Roasted Pepper Crostini and a Rant

I've been blogging for a few years now and it's an impulse I can't fully explain. My stock answer is that blogging is a creative outlet, which is true. Taking pictures, writing and cooking are relaxing and an opportunity for expression. Connecting with others in the food blogging community has been nice too and there are many compelling blogs with creative food and photos and narratives written by people who have thought-provoking, informative or funny things to say.

There are also lots of blogs out there with decent looking food and nothing to say other than "my family gobbled these up!!"  or "these are fast and easy and sooooo good!" Shit, I've probably been guilty of these kind of statements.
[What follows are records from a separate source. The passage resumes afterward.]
/-- A failed block (R406 to R408): the cell restarts, or is retired with its fourth; then the failure counts decide. -/
def Dev.blockFails (d : Dev) (i : Fin 4) : Dev :=
  let now := d.elapsedNs
  let d := d.corrected 0xE020 0 0 0
  let d := d.onWell fun w => { w with
    failedCount := satAdd 64 w.failedCount 1, restarts := satAdd 64 w.restarts 1
    consecutive := w.consecutive + 1, window := recent now w.window ++ [now] }
  let d := d.onCell i.val fun c => { c.restart with failed := recent now c.failed ++ [now] }
  let worn := (d.cell i).any fun c => decide (4 ≤ c.failed.length)
  let d := if worn then d.retireCell i else d
  if d.well.phase == .failed then d
  else if decide (3 ≤ d.well.consecutive) || decide (8 ≤ d.well.window.length) then d.wellFail
  else d

/-- The lower-numbered ACTIVE cell, cell A of R403. -/
def Well.cellA (w : Well) : Option Nat := (List.range 4).find? fun k => (w.cells[k]?).any fun c => c.state == .active

/-- Whether another cell than `i` is ACTIVE. -/
def Well.other (w : Well) (i : Nat) : Bool :=
  (List.range 4).any fun k => k != i && (w.cells[k]?).any fun c => c.state == .active

/-- A passing block before the DRBG is instantiated (R403): the entropy input from cell A, the nonce from the other
ACTIVE cell, or from the next block of cell A when it is alone. -/
def Well.gather (w : Well) (i : Nat) (block personal : List Byte) : Well :=
  let g := w.drbg
  let isA := w.cellA == some i
  let g : Drbg := if isA && g.entropy.isNone then { g with entropy := some block }
    else if g.nonce.isNone && (!isA || !w.other i) then { g with nonce := some (block.take 16) }
    else g
  match g.entropy, g.nonce with
  | some e, some n => { w with drbg := Drbg.instantiate e n personal, phase := .ready }
  | _, _ => { w with drbg := g }

/-- WELL_BLOCK_TESTED (R401 to R403, R405): the raw bits, under the pairing rule that stood when their block began, make 1,024
debiased bits, which are tested; start-up blocks are discarded, and later ones reach the DRBG. The next raw block follows
WELL_DEBIAS as it stands now. -/
def Dev.wellBlockTested (i : Fin 4) (raw : List Bool) (d : Dev) : Dev :=
  match d.cell i with
  | none => d
  | some c =>
    let bits := debiased c.debias raw
    if !d.well.runs || c.state != .active || c.settling || bits.length != 1024 then d
    else
      let r := repetition c.lastBit c.run bits
      let d := d.onCell i.val fun c => { c with debias := d.live.debias }
      if r.2.2 || proportionBad bits then d.blockFails i
      else
        let d := d.onCell i.val fun c => { c with lastBit := r.1, run := r.2.1, startup := c.startup - 1 }
        let d := d.onWell fun w => { w with passed := satAdd 64 w.passed 1, consecutive := 0 }
        let block := blockBytesOf bits
        if c.startup != 0 then d
        else if d.well.drbg.ready then d.onWell fun w => { w with drbg := w.drbg.reseed block }
        else d.onWell fun w => w.gather i.val block (leBytes 8 d.fuses.deviceId.toNat)

/-- Bytes of the output queue (R404). -/
def queueSize : Nat := 4096

/-- WELL_GENERATE (R403): the held generate, when the queue has room for it; then a block that waits is taken for a reseed. -/
def Dev.wellGenerate (d : Dev) : Dev :=
  if d.well.phase != .ready || !d.well.drbg.held || queueSize < d.well.queue.length + 1024 then d
  else d.onWell fun w => { w with queue := w.queue ++ w.drbg.generate.1, drbg := w.drbg.generate.2.next }

/-! ## Trim and calibration (R400, R408, R409) -/

/-- A trim moved towards balance by some steps, kept within its 8 bits. -/
def trimMoved (trim ones steps : Nat) : Nat :=
  let up := (ones < 2048) == Config.trimUp
  if up then min 255 (trim + steps) else trim - steps

/-- A cell's trim set, and the cell retired when it is out of range (R400, R408). -/
def Dev.setTrim (d : Dev) (i : Fin 4) (trim ones : Nat) : Dev :=
  let d := d.onCell i.val fun c => { c with trim := trim, bias := (ones : Int) - 2048 }
  if trim = 0 ∨ 255 ≤ trim then d.retireCell i else d

/-- The trim of a cell, before a move. The trim a cell starts from is a free value (log 33): 0 marks a cell without a
reading yet, since a cell whose trim reaches 0 is retired. -/
def Dev.presentTrim (d : Dev) (c : WellCell) : Nat × Dev := if c.trim = 0 then (d.draw.1.toNat % 256, d.draw.2) else (c.trim, d)

/-- WELL_TRIM_UPDATE (R400). -/
def Dev.wellTrimUpdate (i : Fin 4) (ones : Nat) (d : Dev) : Dev :=
  match d.cell i with
  | none => d
  | some c =>
    if !d.well.runs || c.state != .active then d
    else
      let t := d.presentTrim c
      let off := (ones - 2048) + (2048 - ones)
      t.2.setTrim i (if 128 < off then trimMoved t.1 ones 1 else t.1) ones

/-- WELL_CELL_SETTLED (R405, R406, R408): the start-up test begins, or the cell is retired. -/
def Dev.wellCellSettled (i : Fin 4) (settled : Bool) (d : Dev) : Dev :=
  match d.cell i with
  | none => d
  | some c =>
    if !d.well.runs || c.state != .active || !c.settling then d
    else if settled then
      d.onCell i.val fun c => { c with settling := false, startup := 4, lastCal := d.elapsedNs, debias := d.live.debias }
    else d.retireCell i

/-- Nanoseconds between calibrations at most (R409). -/
def calibrationNs : Nat := 60000000000
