-- ==== Sys2Proof/Machine/ExecFabric.lean ====
section
/-!
DEFINITION. The meanings of the table's rows, one for each. Fohal ports, routes, time and the emergencies of other devices
(09_fohal_scale_out.md).
-/

namespace Sys2Proof.Machine

/-- FOHAL_FLIT (R262): `lost` when a codeword was uncorrectable, `fec` the symbols corrected on each lane (R261, R269). -/
def execFohalFlit (port : Fin 12) (arrival : FlitArrival) (lost : Bool) (st : State) : Host.Outcome State Fault Refusal :=
  effect (powered (Dev.fohalFlit port arrival lost)) st

/-- NAK (R263): the expected SEQ it names. -/
def execNak (port : Fin 12) (seq : BitVec 16) (st : State) : Host.Outcome State Fault Refusal :=
  effect (powered (Dev.nak port seq)) st

/-- LANE_SPARED (R269). -/
def execLaneSpared (port : Fin 12) (lane : Fin 9) (st : State) : Host.Outcome State Fault Refusal :=
  effect (powered (Dev.laneSpared port lane)) st

/-- PORT_SIGNAL_DETECT (R265). -/
def execPortSignalDetect (port : Fin 12) (st : State) : Host.Outcome State Fault Refusal :=
  effect (powered (Dev.portSignalDetect port)) st

/-- PORT_PHASE_DONE (R265). -/
def execPortPhaseDone (port : Fin 12) (r : PhaseResult) (st : State) : Host.Outcome State Fault Refusal :=
  effect (powered (Dev.portPhaseDone port r)) st

/-- PORT_STATE_TIMEOUT (R265). -/
def execPortStateTimeout (port : Fin 12) (st : State) : Host.Outcome State Fault Refusal :=
  effect (powered (Dev.portStateTimeout port)) st

/-- CAPABILITY_RECORD (R268). -/
def execCapabilityRecord (port : Fin 12) (rec_ : BitVec 512) (st : State) : Host.Outcome State Fault Refusal :=
  effect (powered (Dev.capabilityRecord port rec_)) st

/-- RTT_REMEASURE (R266). -/
def execRttRemeasure (port : Fin 12) (rtt : Nat) (st : State) : Host.Outcome State Fault Refusal :=
  effect (powered (Dev.rttRemeasure port rtt)) st

/-- LEAVE (R296). -/
def execLeave (port : Fin 12) (st : State) : Host.Outcome State Fault Refusal := effect (powered (Dev.leave port)) st

/-- LINK_STATE_RECORD (R270). -/
def execLinkStateRecord (r : LinkState) (st : State) : Host.Outcome State Fault Refusal :=
  effect (powered (Dev.linkStateRecord r)) st

/-- ROUTES_UPDATED (R270). -/
def execRoutesUpdated (st : State) : Host.Outcome State Fault Refusal := effect (powered Dev.routesUpdated) st

/-- MESSAGE_RESTART (R279). -/
def execMessageRestart (tag : Word32) (st : State) : Host.Outcome State Fault Refusal :=
  effect (powered (Dev.messageRestart tag)) st

/-- TIME_EXCHANGE (R281): the followed time less this device's time, in ns, whether the error is below 1.0 ns, and whether
an IEEE 1588 source of its own is valid. -/
def execTimeExchange (offset : Int) (found : TimeFound) (st : State) : Host.Outcome State Fault Refusal :=
  effect (powered (Dev.timeExchange offset found.good found.ptp)) st

/-- EMERGENCY_NOTICE (R449): from logical device `dev` of job `j`; `begins` or ends. -/
def execEmergencyNotice (j : Fin 64) (dev : Nat) (begins : Bool) (st : State) : Host.Outcome State Fault Refusal :=
  effect (Dev.emergencyNotice j dev begins) st

end Sys2Proof.Machine
end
But they don't sound convincing and they don't tell me anything about the person behind the blog. They sound like a commercial and I feel tricked.

When I say stuff like that it's because I don't really have anything to say and I think I "should" be posting something to stay current and because that's one of the rules of food blogging if you're going to make money at it. But that's never really been my goal.

I know, I know, I have an advertisement along the side but that was another I "should" because most bloggers seem to have ads and it makes them look successful (and I'm locked in for a year).

What feels like success to me is a good recipe, pleasant photos and a sentence or two that hits the nail on the head and/or makes me smile on the inside. I try to be authentic and write thoughtfully. I don't want to waste your time.

Other thoughts on food blogging.

1. There are few 100% original recipes. Credit goes to other blogs, cookbooks, magazines, mother-in-laws, restaurants, friends, etc. There's no shame in it so we should all give it away, give it away, give it away now. Sometimes I cook a recipe exactly to the quarter teaspoon. Sometimes I take one part of a recipe and incorporate it into something else. This recipe, for example, was from something I saw on the BBC site and went from there. Mine is similar, but different and I give credit because I remember where I got the idea.

 2. Food blogging is kind of like high school where gaggles of bloggers form cliques and crush on each other in posts and comments and pin boards. Sometimes I think we're all just talking to ourselves and I guess that's OK, even great, but let's have a real conversation. There's too much chirpiness out there. 

3. Beware the sponsored post. Did you really like the cranberry balsamic vinegar that XYZ company sent you or paid you to use? I want to see the level on that bottle in a year.

Finally, what got me stirred up was the controversy over at Food52 regarding a much revered blogger's cookbook , this story on The Splendid Table and this excellent post from the excellent blog, Lottie + Doof.  I think it's a timely discussion. 

Roasted Pepper Crostini

Makes about 20
From Jane Hornby via BBC Good Food

1 1/2 lbs. mixed baby peppers
1 teaspoon fennel seeds
1/2 teaspoon kosher salt
4 large cloves garlic
5 anchovy fillets
4 tablespoons olive oil, divided
1/4 cup balsamic vinegar
Flaky salt
Bufala or other soft mozzarella

Preheat oven to 325º. 

Stem, seed and halve peppers. Put into a large bowl. Chop garlic, anchovies, fennel seeds and salt together until fine. Add to bowl with peppers. Pour olive oil over and toss until well-coated. Put on a rimmed sheet pan skin-side down (I scrape all the garlic mixture out of the bowl and put it inside the peppers. Roast for 1-11/2 hours until soft, remove from oven and turn up heat to 400º. 

While peppers are roasting reduce balsamic vinegar on stove over medium heat until it thickens/reduces by half. Slice baguette and mozzarella. Toast baguette in oven until brown (light or dark), about 4-5 minutes. Remove from oven and rub with a halved clove of garlic, then top with a slice of cheese, a pepper or two (or you can cut them it half for little strips) and finish with a little balsamic and flaky salt.